Activity
Please reproduce exactly the lines from the start of the records through the one containing "obtain ⟨⟨m, g⟩, u2⟩", and nothing more.

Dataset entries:
Segment Open

/-! ## Parsing -/

/-- The state before the visit of a node that `p` lies before. -/
def reached (s : State) (p : Before) (jobs : List Job) : State :=
  (s.withDec ⟨jobs, s.dec.leaford + p.refs.length⟩).advance p.wire.length

theorem decInternal_ok (i : Nat) (r ra rb : Region) (s : State) (rest : List Bool)
    (hk : children r (splitGeom r.w r.h) = some (ra, rb))
    (hu : unreadBits s = encode .internal ++ rest) :
    decVisit i r s = .ok (s.advance 1, some (ra, rb)) ∧ unreadBits (s.advance 1) = rest := by
  obtain ⟨h1, u1⟩ := fetchToken_of_internal rest s hu
  exact ⟨by rw [decVisit_eq, h1, ok_bind]; simp [tokenEffect, decInternal, hk], u1⟩

theorem decVisit_before (i : Nat) (p : Before) (r r' : Region) (s : State) (rest : List Bool)
    (hreg : p.region r = some r') (hu : unreadBits s = p.wire ++ rest)
    (hr : refsInRange s.pal.palettes s.dec.leaford p.refs = true) :
    ∃ jobs, unreadBits (reached s p jobs) = rest ∧
      ∀ e, decVisit i r' (reached s p jobs) = .error e → ∃ n, Failed (decVisit i) n r s e := by
  induction p generalizing r s with
  | here =>
    cases hreg
    have e : reached s .here s.dec.jobq = s := by
      simp [reached, Before.refs, Before.wire, State.withDec]
    exact ⟨s.dec.jobq, by rw [e]; exact hu, fun x hx => ⟨1, .here (by rw [e] at hx; exact hx)⟩⟩
  | first p ih =>
    obtain ⟨ra, rb, hk, hp⟩ := p.region_first r r' hreg
    simp only [Before.wire, List.append_assoc] at hu
    obtain ⟨hv, u1⟩ := decInternal_ok i r ra rb s _ hk hu
    obtain ⟨jobs, h1, h2⟩ := ih ra (s.advance 1) hp u1 hr
    have e : reached s (.first p) jobs = reached (s.advance 1) p jobs := by
      simp [reached, Before.refs, Before.wire, encode, State.withDec, State.advance, State.withRd,
        Nat.add_assoc, Nat.add_comm]
    refine ⟨jobs, by rw [e]; exact h1, fun x hx => ?_⟩
    obtain ⟨n, hf⟩ := h2 x (by rw [← e]; exact hx)
    exact ⟨_, .first hv hf⟩
  | second a p ih =>
    obtain ⟨ra, rb, hk, ha, hp⟩ := Before.region_second a p r r' hreg
    simp only [Before.wire, List.append_assoc] at hu
    simp only [Before.refs, refsInRange_append, Bool.and_eq_true] at hr
    obtain ⟨hv, u1⟩ := decInternal_ok i r ra rb s _ hk hu
    obtain ⟨⟨m, g⟩, u2⟩ := decVisit_tree i a ra (s.advance 1) _ ha u1 hr.1
    obtain ⟨jobs, h1, h2⟩ := ih rb (parsed (s.advance 1) a ra) hp u2 hr.2
    have e : reached s (.second a p) jobs = reached (parsed (s.advance 1) a ra) p jobs := by
      simp only [reached, parsed, Before.refs, Before.wire, encode, State.withDec, State.advance,
        State.withRd, List.length_append, List.length_singleton, Nat.add_assoc]
    refine ⟨jobs, by rw [e]; exact h1, fun x hx => ?_⟩
    obtain ⟨n, hf⟩ := h2 x (by rw [← e]; exact hx)
    exact ⟨_, .second hv g hf⟩

/-- A token that cannot be taken is that visit's fault. -/
theorem decVisit_of_tokenError (i : Nat) (r : Region) (s : State) (code : Byte) (info0 info1 : Nat)
    (h : TokenError s.pal.palettes s.rd.rpos s.dec.leaford r (unreadBits s) code info0 info1) :
    ∃ c, causeCode c = code ∧ decVisit i r s = .error ⟨c, info0, info1⟩ := by
  generalize hu : unreadBits s = bits at h
  cases h with
  | noBit =>
    refine ⟨.streamExhausted, rfl, ?_⟩
    rcases fetchToken_cases s with ⟨_, h, e⟩ | ⟨_, h, _, e⟩ | ⟨h, e⟩ | ⟨_, h, _, e⟩
    · rw [hu] at h; cases h
    · rw [hu] at h; cases h
    · rw [decVisit_eq, e, error_bind]
    · rw [hu] at h; cases h
  | @noIndex rest hl =>
    refine ⟨.streamExhausted, rfl, ?_⟩
    rcases fetchToken_cases s with ⟨_, h, e⟩ | ⟨_, h, hl', e⟩ | ⟨h, e⟩ | ⟨_, h, _, e⟩
    · rw [hu] at h; cases h
    · rw [hu] at h; cases h; omega
    · rw [hu] at h; cases h
    · rw [decVisit_eq, e, error_bind]
  | @palette idx rest hp =>
    obtain ⟨h1, -⟩ := fetchToken_of_leaf idx rest s hu
    have hp' : s.pal.palettes[s.dec.leaford / Config.group]? = none :=
      List.getElem?_eq_none_iff.mpr hp
    refine ⟨.paletteRange, rfl, ?_⟩
    rw [decVisit_eq, h1, ok_bind]
    simp only [tokenEffect, decLeaf]
    have e1 : (s.advance 9).dec = s.dec := rfl
    have e2 : (s.advance 9).pal = s.pal := rfl
    simp only [e1, e2, hp']
    rfl
  | @index idx rest cs hp hl =>
    obtain ⟨h1, -⟩ := fetchToken_of_leaf idx rest s hu
    refine ⟨.indexRange, rfl, ?_⟩
    have hp' : s.pal.palettes[s.dec.leaford / Config.group]? = some cs := hp
    rw [decVisit_eq, h1, ok_bind]
    simp only [tokenEffect, decLeaf]
    have e1 : (s.advance 9).dec = s.dec := rfl
    have e2 : (s.advance 9).pal = s.pal := rfl
    simp only [e1, e2, hp', if_pos hl]
  | @split rest hs =>
    obtain ⟨h1, -⟩ := fetchToken_of_internal rest s hu
    refine ⟨.unsplittable, rfl, ?_⟩
    rw [decVisit_eq, h1, ok_bind]
    simp only [tokenEffect, decInternal, splitGeom_undivided r hs]
    simp

/-- A visit that fails meets a token that it cannot take. -/
theorem tokenError_of_decVisit (i : Nat) (r : Region) (s : State) (e : Raise)
    (h : decVisit i r s = .error e) :
    TokenError s.pal.palettes s.rd.rpos s.dec.leaford r (unreadBits s) (causeCode e.cause) e.info0
      e.info1 := by
  rw [decVisit_eq] at h
  rcases fetchToken_cases s with ⟨rest, hu, hf⟩ | ⟨rest, hu, hl, hf⟩ | ⟨hu, hf⟩ | ⟨rest, hu, hl, hf⟩
  · rw [hf, ok_bind] at h
    rcases tokenEffect_cases .internal r (s.advance 1) with ⟨_, _, _, _, _, he⟩ | ⟨_, _, _, he⟩ |
      ⟨_, e1, _, _⟩ | ⟨_, _, e1, _⟩ | ⟨_, hk, he⟩
    · rw [he] at h; cases h
    · rw [he] at h; cases h
    · cases e1
    · cases e1
    · rw [he] at h
      cases h
      rw [hu]
      exact .split (undivided_of_children r hk)
  · rw [hf, ok_bind] at h
    have hlt := bitsToNat_lt (rest.take 8)
    have hnb := natToBits_bitsToNat (rest.take 8)
    have h8 : (rest.take 8).length = 8 := by simpa using hl
    rw [h8] at hlt hnb
    have hw : unreadBits s =
        encode (.leaf (BitVec.ofNat 8 (bitsToNat (rest.take 8)))) ++ rest.drop 8 := by
      simp only [encode, List.cons_append, BitVec.toNat_ofNat, Nat.mod_eq_of_lt hlt]
      rw [hnb, List.take_append_drop, hu]
    rcases tokenEffect_cases (.leaf (BitVec.ofNat 8 (bitsToNat (rest.take 8)))) r (s.advance 9) with
      ⟨_, _, _, _, _, he⟩ | ⟨_, _, _, he⟩ | ⟨_, e1, hp, he⟩ | ⟨_, _, e1, hp, hl2, he⟩ | ⟨e1, _, _⟩
    · rw [he] at h; cases h
    · rw [he] at h; cases h
    · rw [he] at h
      cases h
      rw [hw]
      exact .palette (List.getElem?_eq_none_iff.mp hp)
    · rw [he] at h
      cases h
      cases e1
      rw [hw]
      exact .index hp hl2
    · cases e1
  · rw [hf, error_bind] at h
    cases h
    rw [hu]
    exact .noBit
  · rw [hf, error_bind] at h
    cases h
    rw [hu]
    exact .noIndex hl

Segment Closed

Response to this exercise
/-! ## Parsing -/

/-- The state before the visit of a node that `p` lies before. -/
def reached (s : State) (p : Before) (jobs : List Job) : State :=
  (s.withDec ⟨jobs, s.dec.leaford + p.refs.length⟩).advance p.wire.length

theorem decInternal_ok (i : Nat) (r ra rb : Region) (s : State) (rest : List Bool)
    (hk : children r (splitGeom r.w r.h) = some (ra, rb))
    (hu : unreadBits s = encode .internal ++ rest) :
    decVisit i r s = .ok (s.advance 1, some (ra, rb)) ∧ unreadBits (s.advance 1) = rest := by
  obtain ⟨h1, u1⟩ := fetchToken_of_internal rest s hu
  exact ⟨by rw [decVisit_eq, h1, ok_bind]; simp [tokenEffect, decInternal, hk], u1⟩

theorem decVisit_before (i : Nat) (p : Before) (r r' : Region) (s : State) (rest : List Bool)
    (hreg : p.region r = some r') (hu : unreadBits s = p.wire ++ rest)
    (hr : refsInRange s.pal.palettes s.dec.leaford p.refs = true) :
    ∃ jobs, unreadBits (reached s p jobs) = rest ∧
      ∀ e, decVisit i r' (reached s p jobs) = .error e → ∃ n, Failed (decVisit i) n r s e := by
  induction p generalizing r s with
  | here =>
    cases hreg
    have e : reached s .here s.dec.jobq = s := by
      simp [reached, Before.refs, Before.wire, State.withDec]
    exact ⟨s.dec.jobq, by rw [e]; exact hu, fun x hx => ⟨1, .here (by rw [e] at hx; exact hx)⟩⟩
  | first p ih =>
    obtain ⟨ra, rb, hk, hp⟩ := p.region_first r r' hreg
    simp only [Before.wire, List.append_assoc] at hu
    obtain ⟨hv, u1⟩ := decInternal_ok i r ra rb s _ hk hu
    obtain ⟨jobs, h1, h2⟩ := ih ra (s.advance 1) hp u1 hr
    have e : reached s (.first p) jobs = reached (s.advance 1) p jobs := by
      simp [reached, Before.refs, Before.wire, encode, State.withDec, State.advance, State.withRd,
        Nat.add_assoc, Nat.add_comm]
    refine ⟨jobs, by rw [e]; exact h1, fun x hx => ?_⟩
    obtain ⟨n, hf⟩ := h2 x (by rw [← e]; exact hx)
    exact ⟨_, .first hv hf⟩
  | second a p ih =>
    obtain ⟨ra, rb, hk, ha, hp⟩ := Before.region_second a p r r' hreg
    simp only [Before.wire, List.append_assoc] at hu
    simp only [Before.refs, refsInRange_append, Bool.and_eq_true] at hr
    obtain ⟨hv, u1⟩ := decInternal_ok i r ra rb s _ hk hu
    obtain ⟨⟨m, g⟩, u2⟩ := decVisit_tree i a ra (s.advance 1) _ ha u1 hr.1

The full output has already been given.